FOR AGENTS · API INTEGRATION · V1
Wire theaibench.ai into your agent in five minutes.
Copy-paste examples for GPT Actions, Claude tool-use, n8n, curl, Python, and JavaScript.
The same deterministic logic that powers the planner UI is exposed as a free JSON API at /api/v1/plan. No key, no rate limits worth naming, Apache-2.0-style public. Any tool-calling runtime can cite the recommendation directly instead of guessing from training data.
The honest framing
This isn’t magic. You have to wire it. What the API buys you is a dated, opinionated, machine-readable source of truth for “which local model runs best on which hardware” — so your agent stops hallucinating “Llama 2 7B is great!” four years after it should have moved on. If you publish a product using our data, a citation back to theaibench.ai is appreciated but not required.
1 · Raw HTTP (curl)
Smallest possible integration. Useful for sanity-checking the endpoint or wiring it into a shell script.

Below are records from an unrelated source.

-- ==== Sys2Proof/Machine/AstroOps.lean ====
section
/-! DEFINITION. Astrograph (chapter 09): specs, grid poses, camera geometry, tensors, and the four operations. -/
namespace Sys2Proof.Machine

/-! ### Specs (R257, R258) -/

/-- The bytes of an operation spec. -/
def State.agSpec (s : State) (i : Nat) : Bytes := s.obj (0x55C0 + i)

def gInAlt (w : Nat) : Nat := bitsOf 463 432 w
def gOut (w : Nat) : Nat := bitsOf 431 400 w
def gIn (w : Nat) : Nat := bitsOf 399 368 w
def gDis (w : Nat) : Nat := bitsOf 367 336 w
def gPmin (w : Nat) : Nat := bitsOf 335 304 w
def gD0 (w : Nat) : Nat := bitsOf 303 272 w
def gDstep (w : Nat) : Nat := bitsOf 271 240 w
def gZlo (w : Nat) : Int := sgnOf 16 (bitsOf 239 224 w)
def gZhi (w : Nat) : Int := sgnOf 16 (bitsOf 223 208 w)
def gMemZ (w : Nat) : Int := sgnOf 16 (bitsOf 207 192 w)
def gC (w : Nat) : Nat := bitsOf 191 176 w
def gNb (w : Nat) : Nat := bitsOf 175 168 w
def gNs (w : Nat) : Nat := bitsOf 167 160 w
def gStride (w : Nat) : Nat := max 1 (bitsOf 159 152 w)
def gNcam (w : Nat) : Nat := bitsOf 151 144 w
def gInSet (w : Nat) : Nat := bitsOf 143 136 w
def gDone (w : Nat) : Nat := bitsOf 135 122 w
def gDisMode (w : Nat) : Nat := bitsOf 121 120 w
def gSr (w : Nat) : Bool := w.testBit 119
def gPoolMax (w : Nat) : Bool := w.testBit 118
def gOp (w : Nat) : Nat := bitsOf 111 104 w

/-- The header of a spec as a number. -/
def specHead (b : Bytes) : Nat := leAt b 0 64

/-- The camera entries of a spec. -/
def specCams (b : Bytes) : List Nat := (List.range (gNcam (specHead b))).map (fun i => leAt b (64 + 32 * i) 32)

def kWin (e : Nat) : Nat := bitsOf 255 224 e
def kFeat (e : Nat) : Nat := bitsOf 223 192 e
def kAux (e : Nat) : Nat := bitsOf 191 160 e
def kW (e : Nat) : Nat := bitsOf 127 112 e
def kH (e : Nat) : Nat := bitsOf 111 96 e
def kStride (e : Nat) : Nat := bitsOf 95 88 e
def kSlot (e : Nat) : Nat := bitsOf 87 81 e

/-! ### The grid pose (R255) -/

/-- FP64 bits of a real. -/
def fxTo64 (a : Fx) : Nat := fpRound fp64 (Fx.toDy a)

/-- G_n: the set's corrected pose, or Astrograph's own lookup (R255). -/
def State.gridOf (s : State) (n : Nat) : GridPose × State :=
  match (s.epochRt n).grid with
  | some g => (g, s)
  | none =>
    let g := fun (p : Pose) (src : Option Nat) (t : State) =>
      let x : GridPose := { pose := p, frameId := t.frameId src, poseNone := src.isNone, alm := t.almOfEpoch n, src := src }
      (x, t.mapEpoch n fun e => { e with grid := some x })
    match s.vset (n % 3) with
    | some v => if v.epoch = n && v.phase ≠ .opened then g v.corr v.gsrc s else
        let l := s.lookup 0x3000 (s.instant n); g l.pose l.src l.s
    | none => let l := s.lookup 0x3000 (s.instant n); g l.pose l.src l.s

/-! ### Tensors (R206 to R208) -/

/-- A tensor as read: its descriptor, its units with their scales, dimension 0 fastest, and whether a word was poisoned. -/
structure Tensor where
  w : Nat
  units : List (Bytes × Bytes)
  poison : Bool

/-- The units of a descriptor. -/
def dCount (w : Nat) : Nat := (List.range 5).foldl (fun a d => a * dExt w d) 1

/-- The indices of unit `n` in ascending order, dimension 0 fastest. -/
def dIdx (w n : Nat) : List Nat :=
  ((List.range 5).foldl (fun (a : Nat × List Nat) d => (a.1 / dExt w d, a.2 ++ [a.1 % dExt w d])) (n, [])).2

/-- The place of an index among the units. -/
def dLin (w : Nat) (idx : List Nat) : Nat :=
  ((List.range 5).foldl (fun (a : Nat × Nat) d => (a.1 * dExt w d, a.2 + a.1 * idx.getD d 0)) (1, 0)).2

/-- Read a tensor as an agent; a stale handle reads as poison. -/
def State.readTensor (s : State) (agent h : Nat) : Tensor × State :=
  match s.descWord h with
  | none => (⟨0, [], true⟩, s)
  | some w =>
    let r := (List.range (dCount w)).foldl (fun (a : List (Bytes × Bytes) × Bool × State) n =>
      let idx := dIdx w n
      let (u, s1) := a.2.2.readParts agent (s.unitAddr w idx) (dUnit w)
      let (q, s2) := s1.readParts agent (s.scaleAddr w idx) (fmtScales (dFmt w))
      (a.1 ++ [(padUnit w idx (partBytes u), partBytes q)], a.2.1 || u.any (·.2) || q.any (·.2), s2)) ([], false, s)
    (⟨w, r.1, r.2.1⟩, r.2.2)

/-- The value of a lane of a unit, its MX scale applied. -/
def Tensor.val (t : Tensor) (idx : List Nat) (lane : Nat) : FpVal :=
  let f := dFmt t.w
  let u := t.units.getD (dLin t.w idx) ([], [])
  let v := elemVal f (elemAt f u.1 lane)
  if isMx f then FpVal.mul v (scaleVal (leAt u.2 (lane / 32) 1)) else v

/-- Channel `c` of a CV32 tensor with channel groups in dimension 0. -/
def Tensor.chan (t : Tensor) (c x y : Nat) : FpVal := t.val [c / 32, x, y] (c % 32)

/-- Round 32 FP32 values into a unit of a format: its bytes and its scale bytes (R183 to R185, R263). -/
def packUnit (f : Nat) (rm : Nat → Rounding) (vs : List Nat) : Bytes × Bytes :=
  if isMx f then
    let (es, sc) := qmxBlock f rm (vs.map val32)
    (packElems f es, toLe 1 sc)
  else (packElems f (vs.mapIdx fun i v => cvtElem f false (rm i) (val32 v)), [])

/-- Write a CV32 tensor: `g` gives the FP32 bits of a channel at (x, y). Stochastic rounding draws afresh. -/
def State.writeTensor (s : State) (agent h : Nat) (sr poison : Bool) (g : Nat → Nat → Nat → Nat) : State :=
  match s.descWord h with
  | none => s
  | some w =>
    let f := dFmt w
    let (seed, s1) := s.draw
    (List.range (dCount w)).foldl (fun t n =>
      let idx := dIdx w n
      let c0 := 32 * idx.getD 0 0
      let rm := fun (i : Nat) => if sr && smallFmt f then Rounding.stoch (Config.srDraw seed (32 * n + i) % 2 ^ 16) else .even
      let vs := (List.range 32).map fun i => if c0 + i < dChan w then g (c0 + i) (idx.getD 1 0) (idx.getD 2 0) else 0
      let (u, q) := packUnit f rm vs
      let t1 := t.writeParts agent (s.unitAddr w idx) u (fun _ => poison)
      t1.writeParts agent (s.scaleAddr w idx) q (fun _ => poison)) s1

/-! ### Camera geometry (R248 to R250, R256) -/

/-- A real rounded to FP32. -/
def r32 (a : Fx) : Fx := Fx.ofDy (fpDy fp32 (fxTo32 a))

/-- A vector rounded to FP32. -/
def V3.r32 (v : V3) : V3 := { x := Machine.r32 v.x, y := Machine.r32 v.y, z := Machine.r32 v.z }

curl 'https://theaibench.ai/api/v1/plan?platform=mac&memory=64&use_case=coding&priority=speed' \
-H 'Accept: application/json'2 · Python (requests)
Drop-in for anything running in a notebook, FastAPI endpoint, or LangChain tool.
import requests
r = requests.get(
"https://theaibench.ai/api/v1/plan",
params={
"platform": "windows",
"vram": "24",
"ram": "64",
"use_case": "coding",
"priority": "speed",
"gpu_family": "nvidia",
},
headers={"Accept": "application/json"},
timeout=10,
)
r.raise_for_status()
plan = r.json()
print(plan["verdict"]) # "Strong"
print(plan["picks"][0]["name"]) # e.g. "Qwen3-Coder-30B-A3B (MoE, fits 24GB)"

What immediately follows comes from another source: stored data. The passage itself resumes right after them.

-- ==== Sys2Proof/Machine/Gates.lean ====
section
/-! DEFINITION. The slot wheels and their gates (R36 to R38, R289 to R294, R436, R561), and how an operation of each kind of
agent fails. -/
namespace Sys2Proof.Machine

/-! ### Tables -/

/-- The slots of a resource's wheel (R289, R428). -/
def wheelLen (res : Nat) : Nat :=
  if 0x300 ≤ res then 1024 else if 0x200 ≤ res || res = 0x1D4 then 256 else 512

/-- A store port (R561). -/
def isStorePort (res : Nat) : Bool := 0x100 ≤ res && res < 0x1D0

/-- A mesh link, Plate half, queue memory port or Col link (R436). -/
def isSharedWheel (res : Nat) : Bool := res < 0x100 || (0x1D0 ≤ res && res ≤ 0x1D3) || 0x300 ≤ res

/-- The boot table before the first admission (R436), in the form of R290. -/
def bootSlot (res i : Nat) : Nat :=
  let own := if i % 2 = 0 then 0x7001 else 0x6000
  if 0x200 ≤ res && res < 0x300 then (if i % 32 = 31 then 4 * 2 ^ 13 else own * 2 ^ 16 + 3 * 2 ^ 13)
  else if isSharedWheel res then own * 2 ^ 16 + 3 * 2 ^ 13
  else 0

/-- A slot's entry (R290): of the admitted image, in which a resource without a table is idle (R561), or the boot table's. -/
def State.slotEntry (s : State) (res i : Nat) : Nat :=
  if s.deep.tt.loaded then (smGet (fun _ => []) s.deep.tt.tables res).getD i 0 else bootSlot res i

/-- `OWNER` and `USE` as the gate copy has them: a faulty entry counts as idle (R294). -/
def State.gateEntry (s : State) (res i : Nat) : Nat × Nat :=
  if s.deep.tt.gateBad.contains (res, i) then (0, 0)
  else let e := s.slotEntry res i; (bitsOf 31 16 e, bitsOf 15 13 e)

/-- `USE` permits a direction (R290).
[DEDUCED, log entry 40] -/
def usePermits (use : Nat) (write : Bool) : Bool := use = 3 || use = (if write then 2 else 1)

/-- The gate accepts a request (R291). -/
def State.gateAccepts (s : State) (res i agent : Nat) (write : Bool) : Bool :=
  let e := s.gateEntry res i
  (usePermits e.2 write && e.1 = agent) || (e.2 = 0 && isStorePort res && agent = 0xB003)

/-- An agent owns some slot of a resource in a direction.
[DEDUCED, log entry 42] -/
def State.ownsSlot (s : State) (res agent : Nat) (write : Bool) : Bool :=
  (List.range (wheelLen res)).any (fun i =>
    let e := s.slotEntry res i
    bitsOf 31 16 e = agent && usePermits (bitsOf 15 13 e) write)

/-- A scrubber works only in slots that the admitted tables give it with `USE` = 3 (R408, R409). -/
def State.scrubberOwns (s : State) (k chan : Nat) : Bool :=
  let res := if k = 2 then 0x1D0 + chan else 0x200 + 16 * k + chan
  s.deep.tt.loaded && (smGet (fun _ => []) s.deep.tt.tables res).any (fun e =>
    bitsOf 31 16 e = 0xB000 + k && bitsOf 15 13 e = 3)

/-! ### The mesh (R292, R561) -/

/-- The node of an agent, as (x, y). -/
def agentNode (a : Nat) : Nat × Nat :=
  let i := a % 4096
  match a / 4096 with
  | 0 => (i / 4 % 8 + 1, i / 32 + 1)
  | 1 => (9, 1)
  | 2 => (4, 0)
  | 3 => (9, 2)
  | 4 => (9, 3)
  | 5 => (0, 5)
  | 6 => (2, 5)
  | 7 => (0, 5)
  | 8 => (1, 5)
  | 9 => (9, 4)
  | 0xA => (3, 5)
  | 0xB => if i = 0 then (0, 0) else if i = 1 then (6, 0) else (4, 0)
  | _ => if i < 4 then (0, i + 1) else (4, 5)

/-- The node of a local address; none for dictionary space and the cairn store. -/
def addrNode (variant a : Nat) : Option (Nat × Nat) := match regionOf variant a with
  | .dram k => some ((if k = 0 then 0 else 6) + dramRow variant a / 2 ^ 55 % 16 / 4, 0)
  | .spurStore n => some (agentNode n)
  | .cirqueStore c => some (agentNode (4 * c))
  | .ridgeStore r => some (0, r + 1)
  | .plate => some (4, 0)
  | .queueMem => some (5, 0)
  | _ => none

/-- The links of a route from one node to another, first along x, then along y. -/
def routeLinks (a b : Nat × Nat) : List Nat :=
  let xs := if a.1 ≤ b.1 then (List.range (b.1 - a.1)).map (fun i => 4 * (10 * a.2 + a.1 + i))
    else (List.range (a.1 - b.1)).map (fun i => 4 * (10 * a.2 + a.1 - i) + 1)
  let ys := if a.2 ≤ b.2 then (List.range (b.2 - a.2)).map (fun i => 4 * (10 * (a.2 + i) + b.1) + 2)
    else (List.range (a.2 - b.2)).map (fun i => 4 * (10 * (a.2 - i) + b.1) + 3)
  xs ++ ys

/-- The ports of a local address in a direction, as alternatives (R289, R561); none where no wheel stands before it. -/
def portsOf (variant a : Nat) (write : Bool) : List Nat := match regionOf variant a with
  | .dram k => [0x200 + 16 * k + dramRow variant a / 2 ^ 55 % 16]
  | .spurStore n => if write then [0x150 + n] else []
  | .cirqueStore c => [if write then 0x120 + c else 0x100 + c]
  | .ridgeStore r => [if write then 0x144 + r else 0x140 + r]
  | .plate => [0x1D0 + (a - 0x11000000000) / 0x800000]
  | .queueMem => [0x1D2, 0x1D3]
  | _ => []

/-- An agent owns slots on everything an access of a local address needs: the port and the links between (R36, R435).
[DEDUCED, log entry 42] -/
def State.hasSlots (s : State) (agent a : Nat) (write : Bool) : Bool :=
  let ps := portsOf s.variant a write
  let links := match addrNode s.variant a with
    | some n => if write then routeLinks (agentNode agent) n else routeLinks n (agentNode agent)
    | none => []
  (ps.isEmpty || ps.any (fun p => s.ownsSlot p agent write)) &&
    links.all (fun l => s.ownsSlot l agent true || s.ownsSlot l agent false)

/-! ### Failures of an agent's access (R38, R192, R407, R416, R441) -/

/-- The running task of a unit has failed. -/
def State.unitFailed (s : State) (unit : Nat) : State :=
  match s.deep.tt.sb.find? (fun e => e.st = 3 && (match s.entTask e with | some t => t.unit = unit | none => false)) with
  | some e => s.mapEntry e.key fun x => { x with report := 2, outBad := true }
  | none => s

/-- A DMA channel halts (R441). -/
def State.dmaHalt (s : State) (c code fault : Nat) : State :=
  let s1 := (((s.wr (R.DMA_STATE c) 2).wr (R.DMA_ERR c) code).wr (R.DMA_FAULT c) fault).ownerReset (0x5000 + c)
  ({ s1 with host := { s1.host with dma := smSet (fun _ => none) s1.host.dma c none } }.event 0x2D10 0 [(8, c), (8, code)]).unitFailed
    (0x5000 + c)

/-- How an access fails: at the gate, unmapped, or closed. -/
inductive AccFail where
  | slot | unmapped | closed

/-- An operation of an agent fails: a spur traps, a channel halts, a fixed unit fails its task, a host read completes with
Unsupported Request (R38, R192, R407, R435, R441).
[DEDUCED, log entry 42] -/
def State.accessFailed (s : State) (agent addr : Nat) (write : Bool) (f : AccFail) : State :=
  let i := agent % 4096
  match agent / 4096 with
  | 0 => if i < 128 then
      s.spurTrap i (match f with | .slot => 7 | _ => 6) (smGet (fun _ => 0) (s.spur i).ibuf (s.spur i).pc) else s
  | 3 => s.unitFailed agent
  | 4 => s.unitFailed agent
  | 5 => if i < 64 then s.dmaHalt i (match f with | .slot => 9 | .unmapped => 2 | .closed => 0xA) addr else s
  | 7 =>
    let s1 := match f with
      | .slot => s
      | .unmapped => (s.wr R.DP_ERR 4).wr R.DP_ERR_ADDR addr
      | .closed => (s.wr R.DP_ERR 5).wr R.DP_ERR_ADDR addr
    if write then s1 else s1.emit (.hostRead i false false [])
  | _ => s

/-- D040: a request meets a slot that is not its own (R38, R291).
[DEDUCED, log entry 42] -/
def State.slotViolation (s : State) (res i agent : Nat) : State :=
  (s.bump R.SLOT_VIOL).detect 40 agent [(16, res), (16, i), (16, (s.gateEntry res i).1)]

/-- An access that the gate accepted: memory answers, or the access fails. -/
def State.serveAccess (s : State) (agent addr : Nat) (acc : AccessKind) (poison : Bool) : State :=
  match acc with
  | .write d =>
    let (st, s1) := s.devWrite agent addr d poison
    if st = .unmapped then
      s1.accessFailed agent addr true (if s.accStatus (localPart addr) d.length = .notInit then .closed else .unmapped)
    else s1
  | .read n =>
    let r := s.devRead agent addr n none
    match r.st with
    | .ok => if agent / 4096 = 7 then r.s.emit (.hostRead (agent % 4096) true r.poison r.data)
             else r.s.emit (.popData agent r.poison r.data)
    | .stall => s
    | _ => r.s.accessFailed agent addr false (if s.accStatus (localPart addr) n = .notInit then .closed else .unmapped)

/-- `RESOURCE_ACCESS` (R38, R291): a request of an agent reaches a resource's gate in a slot.
[DEDUCED, log entries 31, 42] -/
def execResourceAccess (res : BitVec 16) (slot : Fin 1024) (agent : BitVec 16) (addr : BitVec 48) (acc : AccessKind)
    (poison : Bool) (s : State) : Host.Outcome State Fault Refusal :=
  s.run fun s =>
    let write := match acc with | .write _ => true | .read _ => false
    if wheelLen res.toNat ≤ slot.val then s
    else if s.gateAccepts res.toNat slot.val agent.toNat write && !s.injArmed 40 agent.toNat then
      s.serveAccess agent.toNat addr.toNat acc poison
    else ((s.injHere 40 agent.toNat).slotViolation res.toNat slot.val agent.toNat).accessFailed agent.toNat addr.toNat write .slot

/-- `SLOT_TABLE_PARITY` (R294): D042; the gate treats the entry as idle until it is rewritten. -/
def execSlotTableParity (res : BitVec 16) (slot : Fin 1024) (s : State) : Host.Outcome State Fault Refusal :=
  s.run fun s =>
    let k := (res.toNat, slot.val)
    if wheelLen k.1 ≤ k.2 || s.deep.tt.gateBad.contains k then s
    else (s.mapTt fun t => { t with gateBad := t.gateBad ++ [k] }).detect 42 0 [(16, k.1), (16, k.2)]

/-- `GATE_REWRITE` (R294): Keeper rewrites the entry from the admitted image.
[DEDUCED, log entry 38] -/
def execGateRewrite (res : BitVec 16) (slot : Fin 1024) (s : State) : Host.Outcome State Fault Refusal :=
  s.run fun s =>
    if !s.keeperUp then s
    else (s.disarmFlip 11).mapTt fun t => { t with gateBad := t.gateBad.filter (fun k => k ≠ (res.toNat, slot.val)) }

end Sys2Proof.Machine
end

print(plan["picks"][0]["why"]) # editorial reasoning
print(plan["runner"]) # "Ollama, LM Studio, or Jan"
print(plan["quantization"]) # "Q4_K_M recommended"
print(plan["expected_speed"]) # "~180 tok/s"3 · JavaScript (fetch)

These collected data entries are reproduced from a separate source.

-- ==== Sys2Proof/Machine/ImgCheck.lean ====
section
/-! DEFINITION. The checks of admission, steps 1 to 11 of R295. Each answers the code of R560, the section index and the item,
or nothing; the first that answers refuses the image. -/
namespace Sys2Proof.Machine

/-- What a check answers: code, section index (0xFFFF the header), item within the section. -/
abbrev Chk := Option (Nat × Nat × Nat)

/-- A check that refuses when `b` holds. -/
def failIf (b : Bool) (code sec item : Nat) : Chk := if b then some (code, sec, item) else none

/-- A code of the header. -/
def failHdr (b : Bool) (code : Nat) : Chk := failIf b code 0xFFFF 0

/-- The first of the items that is bad. -/
def firstBad {α : Type} (l : List α) (bad : α → Bool) (code sec : Nat) (item : α → Nat) : Chk :=
  match l.find? bad with
  | some a => some (code, sec, item a)
  | none => none

/-- The item number of a slot-table entry: table and entry.
[DEDUCED, log entry 40] -/
def tableItem (t e : Nat) : Nat := t * 65536 + e

/-! ### Step 1 (R282, R284, R285) -/

/-- The bytes that a section's stated items take, for the types whose items have a fixed length. -/
def secNeeds (s : Sec) : Nat := match s.ty with
  | 1 => 32 * s.count
  | 2 => 64 * s.count
  | 0xA => 32 * s.count + 2048
  | _ => 0

/-- A section record by itself. -/
def secBad (len : Nat) (s : Sec) : Bool :=
  !(1 ≤ s.ty && s.ty ≤ 0x10) || s.off % 64 ≠ 0 || len < s.off + s.len || s.len < secNeeds s ||
    (s.ty ≠ 0xF && s.target ≠ 0)

/-- Two sections that one image may not hold together. -/
def secsMeet (a b : Sec) : Bool :=
  a.ix ≠ b.ix && (overlaps a.off a.len b.off b.len || (a.ty = b.ty && a.ty ≠ 0xF))

/-- `IMG_FORMAT` at a section. -/
def secFault : Option Sec → Chk
  | some s => some (0x2810, s.ix, 0)
  | none => none

/-- The form of the image: its header, then its section records.
[DEDUCED, log entry 40] -/
def Img.checkForm (i : Img) (room : Nat) : Chk :=
  let len := bitsOf 255 192 i.h
  let tab := 256 + 32 * i.nsec
  failHdr (bitsOf 31 0 i.h ≠ 0x4B564E31 || i.nsec = 0 || 256 < i.nsec || len < tab || room < len) 0x2810 <|>
  secFault (i.secs.find? (fun s => secBad len s || s.off < tab)) <|>
  secFault (i.secs.find? (fun s => i.secs.any (secsMeet s))) <|>
  failHdr ((i.sec 1).isNone || (i.sec 2).isNone || (i.sec 8).isNone) 0x2810

/-- The image's bytes meet a pinned allocation of the running image (R282).
[DEDUCED, log entry 40] -/
def State.checkPlace (s : State) (i : Img) : Chk :=
  failHdr (s.allocs.any (fun e => match e.2 with
    | some a => a.pinned && overlaps a.base a.size i.base (bitsOf 255 192 i.h)
    | none => false)) 0x2811

/-! ### Steps 2 to 6 -/

/-- Signature, rollback counter, digest (R283, R488, R495).
[DEDUCED, log entry 40] -/
def State.checkSigned (s : State) (i : Img) : Chk :=
  let hb := Machine.slice i.b 0 256
  let sl := s.fuseSlot i.keySlot
  failHdr (4 ≤ i.keySlot || !sl.mayUse 1 || !edVerify sl.pub (shake256 (hb.take 142) 64) (hb.drop 142)) 0x2812 <|>
  failHdr (64 ≤ i.rbIndex || i.rbValue < s.rollback i.rbIndex) 0x2813 <|>
  failHdr (i.poison || shake256 (i.b.drop 256) 32 ≠ Machine.slice hb 64 32) 0x2814

/-- `CAP_DEV` (R287). -/
def capDev (variant : Nat) : Nat :=
  let by_ := fun (k v : Nat) => v * 2 ^ (8 * k)
  let x := variant = 3
  0x3FFF + by_ 2 0x07 + by_ 3 0x0F + by_ 4 0x0F + by_ 5 0xFF + by_ 6 0x01 + by_ 8 (if x then 96 else 48) + by_ 10 32 +
  by_ 11 (if variant = 1 then 1 else 2) + by_ 12 (if x then 32 else 16) + by_ 13 (if x then 16 else 8) +
  by_ 14 (if x then 6 else 4) + by_ 15 8

/-- The image fits the device (R288). -/
def State.checkCaps (s : State) (i : Img) : Chk :=
  let req := bitsOf 1023 768 i.h
  let dev := capDev s.variant
  let cnt := fun (w k n : Nat) => bitsOf (8 * k + 8 * n - 1) (8 * k) w
  failHdr (clearMask (req % 2 ^ 56) dev ≠ 0 || cnt dev 8 2 < cnt req 8 2 ||
    [10, 11, 12, 13, 14, 15].any (fun k => cnt dev k 1 < cnt req k 1)) 0x2815 <|>
  failHdr (bitsOf 31 16 i.amVer ≠ 1 || bitsOf 15 0 i.amVer ≠ 0) 0x2816 <|>
  failHdr (!i.variants.testBit (s.variant - 1)) 0x2817 <|>
  failHdr (popCount 8 (cnt req 6 1) ≠ 1) 0x2818

/-- The item of a preset: the slot, the queue, or the entry. -/
def presetItem (idx sub : Nat) : Nat :=
  if idx ≤ 0x225F then idx - 0x2200 else if 0x2B00 ≤ idx && idx ≤ 0x2BFF then idx - 0x2B00 else entryArg idx sub

/-- Header values and preset values in range (step 6). -/
def State.checkValues (s : State) (i : Img) (x : ImageExtra) : Chk :=
  failHdr (i.period < 16666667 || 100000000 < i.period || i.lag < 4 || 2000 < i.lag || !([1, 2, 4].contains i.slice) ||
    i.rangeN = 0 || 8 < i.rangeN || (ftOfWord i.origin).isNone) 0x2004 <|>
  match x.presets.find? (fun p => !s.presetOk p.1 p.2.1 p.2.2) with
  | some p => some (0x2004, i.ix (presetSec p.1), presetItem p.1 p.2.1)
  | none => none

/-! ### Step 7: what the image names is present (R3, R19, R526, R528, R561) -/

/-- An agent of R19 exists on the variant. -/
def agentPresent (variant a : Nat) : Bool :=
  let n := a % 4096
  match a / 4096 with
  | 0 => n < 128
  | 1 => n = 0
  | 2 => n < 2
  | 3 => n = 0
  | 4 => n < 2
  | 5 => n < 64
  | 6 => n = 0
  | 7 => n < 4
  | 8 => n < 8
  | 9 => n < (if variant = 3 then 96 else 48)
  | 0xA => n = 0
  | 0xB => n < 4 && !(variant = 1 && n = 1)
  | 0xC => n < 5 || n = 8
  | _ => false

/-- A port of R81 exists on the variant. -/
def portPresent (variant cls num : Nat) : Bool := match cls with
  | 0 => num < (if variant = 3 then 32 else 16)
  | 1 => num < (if variant = 3 then 16 else 8)
  | 2 => num < 4
  | 3 => num < 4
  | 4 => num < 2
  | 5 => num < 16
  | _ => false

/-- The domain of a port (R526). -/
def portDomain (cls num : Nat) : Nat := match cls with
  | 0 => if num < 16 then 15 else 31
  | 1 => if num < 8 then 14 else 31
  | 5 => 3
  | _ => 16

/-- The domain of a slotted resource (R526, R561). -/
def resDomain (r : Nat) : Nat :=
  if r < 0x100 then 10 else if r < 0x120 then 22 + (r - 0x100) / 4 else if r < 0x140 then 22 + (r - 0x120) / 4
  else if r < 0x144 then 18 + (r - 0x140) else if r < 0x148 then 18 + (r - 0x144)
  else if r < 0x1D0 then 22 + (r - 0x150) / 16 else if r < 0x1D2 then 30 else if r < 0x1D4 then 10
  else if r < 0x200 then 13 else if r < 0x210 then 11 else if r < 0x220 then 12
  else if (r - 0x300) / 2 < 4 then 17 else 31

/-- A slotted resource exists on the variant: no link leaves the grid (R561). -/
def resPresent (variant r : Nat) : Bool :=
  if r < 0x100 then
    let n := r / 4
    n < 60 && !(r % 4 = 0 && n % 10 = 9) && !(r % 4 = 1 && n % 10 = 0) && !(r % 4 = 2 && n / 10 = 5) && !(r % 4 = 3 && n / 10 = 0)
  else if r < 0x148 then true
  else if r < 0x150 then false
  else if r ≤ 0x1D4 then true
  else if r < 0x200 then false
  else if r < 0x220 then r < 0x210 || variant ≠ 1
  else if r < 0x300 then false
  else r < 0x300 + 2 * (if variant = 3 then 6 else 4)

/-- The domains an agent works in (R526). -/
def State.agentDomains (s : State) (a : Nat) : List Nat :=
  let n := a % 4096
  match a / 4096 with
  | 0 => [22 + n / 16]
  | 1 => [6]
  | 2 => [4 + n]
  | 3 => [7]
  | 4 => if n = 0 then [8] else [9, 8]
  | 6 => [2]
  | 7 => if n = 2 then [16] else if n = 3 then [14] else [13]
  | 8 => [17]
  | 9 => let p := s.rd (R.SLOT_PORT n); [portDomain (bitsOf 15 12 p) (bitsOf 11 4 p)]
  | 0xB => if n = 0 then [11] else if n = 1 then [12] else if n = 2 then [30] else [10]
  | 0xC => if n < 4 then [18 + n] else [10]
  | _ => [10]

/-- Every domain is on. -/
def State.domainsOn (s : State) (ds : List Nat) : Bool := ds.all s.pdOn

/-- The declared slots, in the values the image presets. -/
def State.declaredSlots (t : State) : List Nat := (List.range 96).filter (fun i => t.rd (R.SLOT_KIND i) ≠ 0)

/-- A slot's port exists and its domain is on. -/
def State.slotPortOk (t : State) (i : Nat) : Bool :=
  let v := t.rd (R.SLOT_PORT i)
  let c := bitsOf 15 12 v
  let n := bitsOf 11 4 v
  i < t.slotCount && portPresent t.variant c n && t.pdOn (portDomain c n)

/-- The domain of the store that holds a local address; none outside the stores. -/
def addrDomain (variant a : Nat) : Option Nat :=
  let r := regionOf variant a
  if classOf r = 12 then none else if classOf r = 8 then some 10 else some (domainOfStore (storeOf r))

/-- An allocation names a stack or store that the variant lacks or whose domain is off.
[DEDUCED, log entry 40] -/
def State.allocAbsent (t : State) (base : Nat) : Bool :=
  (addrDomain t.variant base).isNone && (addrDomain 3 base).isSome ||
    (match addrDomain t.variant base with | some d => !t.pdOn d | none => false)

/-- Tables with their place in a section. -/
def Img.numbered (i : Img) (ty : Nat) : List (Nat × Nat × Nat × List Nat) :=
  (i.tables ty).mapIdx (fun k t => (k, t.1, t.2.1, t.2.2))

Browser-side or Node. CORS is wide open, so third-party frontends can call it directly from the client.
const params = new URLSearchParams({
platform: 'mac',
memory: '64',
use_case: 'coding',
priority: 'speed',
});
const res = await fetch(`https://theaibench.ai/api/v1/plan?${params}`, {
headers: { Accept: 'application/json' },
});
if (!res.ok) throw new Error(`API error: ${res.status}`);
const plan = await res.json();
console.log(plan.verdict); // "Strong"
console.log(plan.picks[0].name); // top recommended model
console.log(plan.runner); // runner guidance
console.log(plan.quantization); // quant advice4 · OpenAI GPT Actions
Fastest path: in a custom GPT, add an action, and point it at our OpenAPI manifest. ChatGPT will introspect the params and call the endpoint autonomously.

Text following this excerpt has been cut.